Macron'un başbakan seçiminin ardında ne yatıyor?
Fransa'nın yeni cumhurbaşkanı Macron, pazartesi Edouard Philippe'i başbakanlığa atadı. Le Havre'ın bugüne kadar pek adı duyulmamış belediye başkanı, muhafazakar Cumhuriyetçilerin üyesi olmakla beraber, tıpkı Macron gibi Fransız siyasetinin seçkin ENA kadrosunu ziyaret etmiş, bu yüzden entelektüel olarak cumhurbaşkanına yakın duruyor. Yorumcular Philippe'i mercek altına alıyor.
Asıl niyeti Makyavelcilik
Edouard Philippe'in hükümet başkanlığına atanması, Alman taz gazetesine göre stratejik açıdan zekice bir karar:
“Çok sayıda eski Sosyalist siyasetçiyi kadrosuna katan Macron, Philippe'i başbakan yaparak sağ kanatla da bir köprü kurmuş oluyor. Ancak Macron'un gerçek niyeti Makyavelci niteliğe sahip: Seçim taktiği açısından yapıldığı belli olan bu hamleyle, ilerisi için sağ muhalefeti bölmüş oluyor ve 11 ve 18 Hazirandaki parlamento seçimlerinde çoğunluğu kazanma şansını arttırmayı amaçlıyor. Böyle bir durumda kentsoylu seçmenler Cumhuriyetçileri mi tercih edecek, yoksa cumhurbaşkanı ile başbakanın yeni siyasi hareketine mi oy verecek? Edouard Philippe'in atanmasıyla kentsoylu orta sınıf ile sağ kanattan kocaman bir kesimin kopup Macron cephesine geçip geçmeyeceği önümüzdeki günlerde belli olacak. Nihayetinde bu atama bile, Macron'un Hollande'ın mirasçısı olmadığını gösteriyor.”

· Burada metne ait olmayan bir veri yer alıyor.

/-- The PCI Express side, the DOE mailboxes and SPDM (R80, R81, R100, R111): sessions in their handshake, and the open sessions with the
tenants that hold them, and the sealed records on their way out: a number, the tick of delivery (0 until its beats are placed), and the
answer. -/
structure Link where
  up : Bool
  busMaster : Bool
  d3 : Bool
  negotiated : Bool
  opening : List Nat
  sessions : Tab Nat
  nextSession : Nat
  replies : List Reply
  msix : List Nat
  leaving : List (Nat × Nat × Reply)
deriving DecidableEq, Repr

/-- A grandmaster heard in a domain (R59): the sender of its Announce messages, its data set, and the tick to which the latest counts. -/
structure Master where
  domain : Nat
  source : Nat
  rank : List Nat
  till : Nat
deriving DecidableEq, Repr

/-- Global time and its servo (R58 to R63): `ptp` and `kerf` are the latest estimates of the two sources (R61, R76). -/
structure TimeUnit where
  counting : Bool
  locked : Bool
  holdover : Bool
  ppsOk : Bool
  refOk : Bool
  timeFault : Bool
  kerfPorts : Nat
  offset : Int
  ptp : Int
  kerf : Int
  masters : List Master
  domain : Nat
  epoch : BitVec 64
  ppsOut : Bool
  servo : Nat
  lastSync : Nat
  lastLock : Nat
deriving DecidableEq, Repr

/-- The pod schedule and its resynchronisation (R66 to R79); the pod number and size are those with which the device joined (R42). -/
structure Sched where
  state : SchedState
  cause : Nat
  loadErr : Nat
  image : Nat
  rounds : Nat
  first : Nat
  resume : Nat
  knownFirst : Option Nat
  firstCause : Nat
  base : Nat
  active : Bool
  images : Tab PodImage
  faultAt : Option Nat
  podNumber : Nat
  podSize : Option Nat
  deadLinks : List (Nat × Nat)
  faulted : List Nat
  agreeOk : Bool
  chosen : Option Nat
  hold : Option (Nat × Nat)
  held : Nat
deriving DecidableEq, Repr

/-- Security, debug and power (R110 to R124); a zeroing has its purpose, its partition and the tick on which it began. -/
structure Security where
  revoked : Bool
  vendor : Bool
  nonce : Option Nat
  zeroing : List (ZeroFor × Nat × Nat)
  minSvn : Nat
  power : Nat
  cap : Nat
  gated : List Nat
  wakeAt : Option Nat
  lastBusy : Nat
  outs : Tab Nat
deriving DecidableEq, Repr

/-- The accession journal (R93, R94): entries written, and the completion ticks of the entry writes that JOURNAL_HEAD does not yet count. -/
structure Journal where
  base : Nat
  enable : Bool
  full : Bool
  log2 : Nat
  taken : Nat
  heads : List Nat
deriving DecidableEq, Repr

/-- What a pool request of this tick is for (R31). -/
inductive PoolFor where
  | read
  | cells (cs : List (Nat × Byte))
  | marked (cs : List (Nat × Byte × Option MCls))
  | entry (cs : List (Nat × Byte))
  | hostWrite (cmd : Nat)
  | walk (core : Nat)
  | image
  | record (id : Nat)
deriving DecidableEq, Repr

/-- A pool request issued on this tick (R31): class, partition, logical queue, physical address, bytes. -/
structure PoolReq where
  cls : Nat
  part : Nat
  lq : Nat
  addr : Nat
  size : Nat
  what : PoolFor
deriving DecidableEq, Repr

/-- The whole machine. -/
structure State where
  gtc : Nat
  pending : List Instr
  feTodo : List FeTodo
  agenda : List (Nat × Instr)
  cur : Option (Nat × Strm)
  mem : List Cell
  poison : Tab MCls
  writes : List PWrite
  reads : List PRead
  mails : List MailMsg
  warps : Tab Warp
  fes : Tab FrontEnd
  slips : Tab Nat
  slots : Tab (List Nat)
  pool : Tab Nat
  poolq : List PoolReq
  beats : List (Nat × Nat × Option Nat)
  hbmOut : Tab (List Nat)
  hist : List (Nat × Nat × Byte × Option MCls)
  applied : List PWrite
  base : List (Nat × Byte × Option MCls)
  mulFree : Tab Nat
  grids : Tab Grid
  copies : List LaunchCopy
  banks : Tab (List Byte × List Byte)
  stageEnd : Nat
  cmdsE : Tab EngCmd
  joins : List Join
  stage : Tab (List Staged)
  mbox : Tab Nat
  fills : Tab (List Fill)
  walks : Tab Walk
  rings : Tab Ring
  queues : Tab LQueue
  cmds : Tab Cmd
  journal : Journal
  ports : Tab Port
  relays : List RelayBuf
  recs : List RecOut
  hbm : Tab Stack
  hbmLeaf : Nat
  tenants : Tab Tenant
  localRegions : List Nat
  pkg : Package
  fw : Firmware
  link : Link
  time : TimeUnit
  sched : Sched
  sec : Security
  regEccLatent : Nat
  regEccConsumed : Nat
  regErr : List (Nat × Strm × Nat × Nat)
  fresh : Nat
  draw : Nat
deriving DecidableEq, Repr

/-- Why a step stops with a fault. -/
inductive Fault where
  /-- Raised by an encoded instruction when no stream of a resident warp has been presented for issue (`State.cur`
  names none): the manual gives an instruction a meaning only in a stream (R145). Safe: the machine stops where the
  hardware has nothing to execute. `step` never reaches it. -/
  | noStream
deriving DecidableEq, Repr

/-- Why a step is refused. -/
inductive Refusal where
  /-- The instruction has no meaning in this model yet. Safe. -/
  | notModelled (mnemonic : String)
deriving DecidableEq, Repr

/-- What a step answers. -/
abbrev Out := Host.Outcome State Fault Refusal

/-- A latch at the start of a run (R157). -/
def Latch.none : Latch := ⟨.empty, 0, ⟨.u 0, []⟩, 0⟩

/-- A stream at the start of an instance, but for its program counter and v0 to v5 (R133, R166, R233, R327, R396). -/
def Stream.fresh : Stream where
  regs := []
  preds := []
  guards := []
  mask := Mask.full
  stack := []
  latches := [Latch.none, Latch.none, Latch.none, Latch.none]
  shadow := [Latch.none, Latch.none, Latch.none, Latch.none]
  hshadow := [Latch.none, Latch.none, Latch.none, Latch.none]
  pc := 0
  runCount := 0
  cutCount := 0
  cutRun := false
  phase := .idle
  granted := false
  timed := false
  fenceTick := 0
  skipTurn := false
  turnNo := 0
  nseedLo := 0
  nseedHi := 0
  nstep := 0
  trapcause := 0
  trappc := 0
  trapaddrLo := 0
  trapaddrHi := 0
  savedMask := Mask.full
  savedDepth := 0
  ckptReq := false
  arrived := []
  stepOne := false
  halted := false
  exitAt := 0

/-- A front end before its first turn (R146). -/
def FrontEnd.fresh : FrontEnd := ⟨0, none, [], 0, 0⟩

/-- A ring's reset values (R82). -/
def Ring.fresh : Ring := ⟨0, false, 0, 0, 0, 0, 0, 0, 0, []⟩

/-- A logical queue's reset values (R85). -/
def LQueue.fresh : LQueue := ⟨false, 0, 0x2710, false, 0, 0, none, [], none⟩

/-- A port's reset values (R57). -/
def Port.fresh : Port where
  dark := false
  dead := false
  authFail := false
  protoErr := false
  unrec := 0
  replays := 0
  locked := none
  darkLeaves := 0
  delays := []
  counter := 0
  txRots := []
  rxRots := []
  drafts := []
  store := []
  resend := []
  verdicts := []
  lands := []
  kerf := none
  out := none

/-- A stack's reset values (R38). -/
def Stack.fresh : Stack where
  ue := false
  ueAddr := 0
  debtFault := false
  band := 0
  retryPeak := 0
  swapPeak := 0
  ceCount := 0
  debt := 0
  issued := 0
  opens := []
  acts := []
  cands := []
  rowCopy := none
  remap := []
  retry := []
  bad := []
  rereads := []
  readLog := []
  refreshes := []

/-- An unsealed partition of shape 0 that owns nothing yet (R113, R170, R184). -/
def Tenant.fresh : Tenant := ⟨false, 0, 0, [], false, false, 0, 0, none, false, 0, 0, false⟩

/-- The supplies and sensors after a cold reset whose checks passed (R18, R20, R100). The lasers are lit: DESIGN CHOICE (log entry 1), no rule gives
their state then. -/
def Package.reset : Package where
  pwrok := true
  inReset := false
  seqErr := false
  droop := false
  railDroop := 0
  railOk := 0x3FF
  alert := false
  thermtrip := false
  lasers := true
  stopAtLeaf := false
  stopped := false
  temp := 0
  strap := 0
  pps := false

/-- Bring-up and firmware after a cold reset (R107, R108). -/
def Firmware.reset : Firmware where
  ready := false
  fail := false
  phase := 0
  phaseAt := 0
  failCode := 0
  timeFree := false
  slot := false
  darkPorts := 0
  tuned := false
  stage := 0
  state := 0
  result := 0
  failedQueues := 0
  svn := 0
  layout := 1
  hdr := []
  activeSlot := false
  events := []
  cores := []
  timers := []
  held := false
  force := false
  images := []
  verifyAt := 0
  actAt := 0
  recState := 0
  recBlocks := 0
  recTop := (0, 0)
  recBoot := false

/-- The PCI Express side after a cold reset (R100). -/
def Link.reset : Link := ⟨false, false, false, false, [], [], 1, [], [], []⟩

/-- Time after a cold reset (R62, R63, R104). -/
def TimeUnit.reset : TimeUnit := ⟨false, false, false, false, false, false, 0, 0, 0, 0, [], 0, 0, false, 0, 0, 0⟩

/-- The pod schedule after a cold reset (R74). -/
def Sched.reset : Sched where
  state := .idle
  cause := 0
  loadErr := 0
  image := 0
  rounds := 0
  first := 0
  resume := 0
  knownFirst := none
  firstCause := 0
  base := 0
  active := false
  images := []
  faultAt := none
  podNumber := 0
  podSize := none
  deadLinks := []
  faulted := []
  agreeOk := true
  chosen := none
  hold := none
  held := 0

/-- Security and power after a cold reset (R116, R121, R122, R124). -/
def Security.reset : Security where
  revoked := false
  vendor := false
  nonce := none
  zeroing := []
  minSvn := 0
  power := 0
  cap := 0x7D0
  gated := []
  wakeAt := none
  lastBusy := 0
  outs := []

/-- The journal after a cold reset (R93). -/
def Journal.reset : Journal := ⟨0, false, false, 10, 0, []⟩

Merkezci siyasetin alternatifi yok
Macron'un, merkezin kuracağı güçlü bir siyasete yönelik çabaları, Libération tarafından kuşkuyla izleniyor:
“Yeni cumhurbaşkanı, IV. Cumhuriyette [1946-1958] iz bırakmış bir düzene yatırım yapıyor: O zamanlar DeGaulle'cüler ve Komünistler, bugünse aşırı sağ ile radikal solun temsil ettiği iki muhalif cephenin karşısında, fark gözetmeden hükümet eden üçüncü bir kuvvet inşa etmek. Emmanuel Macron'un programını onaylamakta gecikmeyenler, bu modelin elbette sadece olumlu yönlerini görecektir. Diğerleriyse o kadar heyecan duymayacak ve kendilerini çok da ikna edemeyen merkez ile baştan reddettikleri aşırı kanatlardan biri arasında seçim yapmak zorunda kalacaktır. Bu düzenin en zayıf yönü bu. Her türden hükümet alternatifinin, hegemonya meraklısı bir merkezin içinde eriyip gitmesine seyirci mi kalacağız?”